Do some research online. There are sites dedicated to finding communes.


----------



## Slingshot Collective

Vulture said:


> Do some research online. There are sites dedicated to finding communes.


Yeah, http://ic.org is a great resource. They at least used to put out a textbook sized directory I used to flip through for hours...

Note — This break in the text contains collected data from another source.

/-- A fill or test timer: stopped, running to an instant, or paused with a remaining time (R122, R133). -/
inductive HeadTimer where
  | stopped
  | running (expiry : Time)
  | paused (remaining : BitVec 32)
deriving DecidableEq, Repr

/-- A cycle summary (R134): `duration` is none for a timeout capture, a bin none for a socket not tested. -/
structure CycleSummary where
  cycle : BitVec 16
  sot : Time
  duration : Option (BitVec 32)
  bins : Vector (Option BinCode) 4
deriving DecidableEq, Repr

/-- A head record (R122); its zone request is ZAR's. -/
structure HeadRec where
  state : HeadState
  cycle : BitVec 16
  sot : Option Time
  capture : Option Time
  fill : HeadTimer
  fillExpired : Bool
  test : HeadTimer
  credit : Bool
  summary : Option CycleSummary
  fresh : Bool
deriving DecidableEq, Repr

/-- A head after reset (R122). -/
def HeadRec.reset : HeadRec :=
  { state := .idle, cycle := 0, sot := none, capture := none, fill := .stopped, fillExpired := false,
    test := .stopped, credit := false, summary := none, fresh := false }

/-- The head and socket controller (R113, R122). -/
structure Hsc where
  sockets : Vector SocketRec 16
  heads : Vector HeadRec 4
deriving DecidableEq, Repr

/-! ### Zones (ZAR) -/

/-- The holder of a zone (R136). -/
inductive Holder where
  | none
  | head
  | unload
  | load
deriving DecidableEq, Repr

/-- A zone: its holder and the standing requests (R136). -/
structure Zone where
  holder : Holder
  head : Bool
  unload : Bool
  load : Bool
deriving DecidableEq, Repr

/-- A zone after reset (R136). -/
def Zone.reset : Zone := { holder := .none, head := false, unload := false, load := false }

/-! ### Sorting and output (SRT) -/

/-- The condition of a bin map entry (R144). -/
inductive BinCondition where
  | none
  | alignClean
  | firstAttempt
deriving DecidableEq, Repr

/-- A set entry of the bin map (R144). -/
structure BinEntry where
  category : Category
  alternate : Category
  condition : BinCondition
  retest : Bool
  fail : Bool
  pass : Bool
deriving DecidableEq, Repr

/-- The destination of a category (R146). -/
inductive Destination where
  | pair (p : PairIx)
  | chute
  | unmapped
deriving DecidableEq, Repr

/-- An output station record (R150). -/
structure OutRec where
  state : StationState
  first : Nat
  armed : Nat
  next : Nat
  remaining : Nat
  pending : Nat
  filled : Nat
  skipped : Nat
deriving DecidableEq, Repr

/-- An output station after reset (R150). -/
def OutRec.reset : OutRec :=
  { state := .empty, first := 0, armed := 0, next := 0, remaining := 0, pending := 0, filled := 0, skipped := 0 }

/-- A pair record (R150). -/
structure PairRec where
  current : Option Side
  blocked : Bool
deriving DecidableEq, Repr

/-- A completion record (R156). -/
structure LogRec where
  no : UnitNo
  lot : BitVec 16
  origin : Origin
  attempts : List Attempt
  category : Option Category
  dest : Place
  clamped : Bool
  voided : Bool
  purged : Bool
  realignReject : Bool
  time : Time
deriving DecidableEq, Repr

/-- The sort unit (R144, R146, R150, R154, R155). Output stations are numbered 2 * pair + side. -/
structure Srt where
  binMap : Vector (Option BinEntry) 34
  categories : Vector Destination 8
  stations : Vector OutRec 8
  pairs : Vector PairRec 4
  chuteTotal : Counter
  log : List LogRec
  reservations : List UnitNo
deriving DecidableEq, Repr

/-! ### Run control (RCU) -/

/-- The run states (R160), in the order STATUS codes them. -/
inductive RunState where
  | run
  | hold
  | resuming
  | estop
deriving DecidableEq, Repr

/-- The set of hold causes (R160). -/
structure HoldCauses where
  host : Bool
  door : Bool
  holdPoint : Bool
deriving DecidableEq, Repr

/-- No hold cause. -/
def HoldCauses.none : HoldCauses := { host := false, door := false, holdPoint := false }

/-- The match of a hold point (R168); a place is kept as its place code. -/
inductive HoldMatch where
  | none
  | place (code : Half)
  | unit (u : UnitNo)
deriving DecidableEq, Repr

/-- A hold point entry (R168). -/
structure HoldPoint where
  what : HoldMatch
  enabled : Bool
deriving DecidableEq, Repr

/-- The run modes (R171). -/
inductive RunMode where
  | continuous
  | single
deriving DecidableEq, Repr

/-- The run control unit (R160). Held orders and pass grants name an order by its id (log entry 12). -/
structure Rcu where
  run : RunState
  causes : HoldCauses
  settle : Option Time
  holdPoints : Vector HoldPoint 4
  heldLoad : Option Nat
  heldUnload : Option Nat
  grantLoad : Option Nat
  grantUnload : Option Nat
  clearInHold : Bool
  mode : RunMode
  settleDelay : Nat
  driveTimeout : Nat
deriving DecidableEq, Repr

/-! ### Cell link (CLU), pins -/

/-- What CL_TXD is sending (R175). -/
inductive Transmitter where
  | idle
  | reply
  | notice
deriving DecidableEq, Repr

/-- The cell link unit (R173, R175, R178). `resetRequested` says that the reply in the slot is that of RESET (R182);
`rate` is the rate sampled at the end of reset (R172). -/
structure Clu where
  rx : LinkRx
  rxQueue : List Frame
  replySlot : Option Frame
  resetRequested : Bool
  tx : Transmitter
  notices : List Frame
  raised : BitVec 32
  enabled : BitVec 32
  args : Vector (List Byte) 26
  rate : Nat
deriving DecidableEq, Repr

/-- The lines of the part (00_scope.md Table 2, R128, R178). `rate` is the RATE strap as last sampled. -/
structure Pins where
  door : Bool
  estop : Bool
  rate : Bool
  resetLow : Bool
  sot : Vector Bool 4
  ld : Vector Bool 16
  attn : Bool
deriving DecidableEq, Repr

/-! ### The machine -/

/-- The whole state. `pending` is the queue of commands that wait, first in first out, and `free` counts the free
choices drawn so far (log entries 1 and 5); neither is a register of the part. -/
structure State where
  pending : List Instr
  free : Nat
  now : Time
  pins : Pins
  clu : Clu
  upt : Upt
  ltc : Ltc
  fsc : Fsc
  xpl : Xpl
  pcu : Pcu
  gsqL : Gsq
  gsqU : Gsq
  hsc : Hsc
  zar : Vector Zone 4
  srt : Srt
  rcu : Rcu
deriving DecidableEq, Repr

/-- Why a step stops with a fault. No meaning of the model answers a fault: the HX416 takes every command in every
state. -/
inductive Fault where
  /-- Raised by nothing: the type has a constructor so that it can be named. Safe. -/
  | never
deriving DecidableEq, Repr

/-- Why a step is refused by the model (a refused request of the cell link is no such thing: it is answered). -/
inductive Refusal where
  /-- Raised by an arm of `exec` for a command that has no meaning yet; there is none. Safe. -/
  | notModelled (mnemonic : String)
deriving DecidableEq, Repr

/-- The lot unit counters at 0 (R18, R20). -/
def UnitCounters.zero : UnitCounters :=
  { created := 0, binned := Vector.replicate 8 0, chute := 0, lost := 0, emptyPockets := 0, retests := 0,
    realigns := 0 }

/-- The lot capture counters at 0 (R32). -/
def CaptureCounters.zero : CaptureCounters :=
  { captures := Vector.replicate 4 0, timeouts := Vector.replicate 4 0, voided := 0 }

/-- All lot times absent (R22). -/
def LotTimes.absent : LotTimes :=
  { opened := none, started := none, inputDone := none, purge := none, drained := none, closed := none }

/-- A FREE soak position (R3). -/
def SoakPos.free : SoakPos := { state := .free, unit := 0, reservedFor := 0 }

/-- The unit and place table after reset (R20). -/
def Upt.reset : Upt :=
  { units := [], loadNozzles := Vector.replicate 4 0, unloadNozzles := Vector.replicate 4 0,
    soak := Vector.replicate 64 .free, pendingCreations := 0, nextUnit := 1, counters := .zero }

/-- The lot controller after reset (R35). -/
def Ltc.reset : Ltc :=
  { state := .idle, lot := none, params := .defaults, times := .absent, captures := .zero, closed := none }

/-- The feed station controller after reset (R36). -/
def Fsc.reset : Fsc :=
  { stationA := .reset, stationB := .reset, current := none, starved := false, trayCounter := 0, counted := false }

/-- The planner after reset (R53). -/
def Xpl.reset : Xpl :=
  { loadQueue := [], unloadQueue := [], nextOrderId := 0, tripKind := .none, inspected := false,
    stageHead := Vector.replicate 4 none, readyList := [], estimates := Vector.replicate 4 1000, readySeq := 0,
    staging := none, parkedLoad := false, parkedUnload := false }

/-- The placement computation unit after reset (R76). -/
def Pcu.reset : Pcu :=
  { loadX := none, loadY := none, unloadX := none, unloadY := none, camera := none, soak := none, chute := none,
    trays := Vector.replicate 10 none, nests := Vector.replicate 2 none }

/-- The heads and sockets after reset (R113, R122). -/
def Hsc.reset : Hsc :=
  { sockets := Vector.replicate 16 .reset, heads := Vector.replicate 4 .reset }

We put together a list of collectives all around the world too: http://slingshot.tao.ca/contacts/#cy-us

and I started a thread on here about Black Bear Ranch, if you all happen to visit there it would be cool to know what you all think...


----------



## PAN AM HOBO

http://www.ic.org/ COMMUNE POSTINGS


----------



## ancienttoes

If you would like to come to an intentional community that farms and strives to get by with less money, you can come to a community on a piece of land in Tennessee called Shut Up N Grow It or SUNGI with 21.5 acres of farmland and forest. It is at 8967 Galen Road, Lafayette, TN 37083. Anyone is welcome to come with no notice or permission necessary. We ask $10 a week and help out on the farm for 20 hours a week doing whatever you feel is needed or think you can contribute. It is an off-grid egalitarian community where community decisions are made in councils. We seek to live an ecologically sustainable way of life and one that is more natural in many other ways. Many travelers also come here. We have a drinking water source, gardens, farm animals, outdoor kitchen, outhouse, shelters, camping places, library, etc. Private message me if you have any questions or in the comments. Thank you. https://www.facebook.com/groups/388751901308125/


----------



## Ratchet

Go on...  

Who owns the property? How are decisions made? Your FB page said good people left because bad people came, but that you have a good group now. How are you running things differently to attempt to prevent that from happening again?


----------



## Breezy

kinda interested in finding a commune too. hopefully with no self ritcheous dickheads or atleast none that I'm forced to communicate with.


----------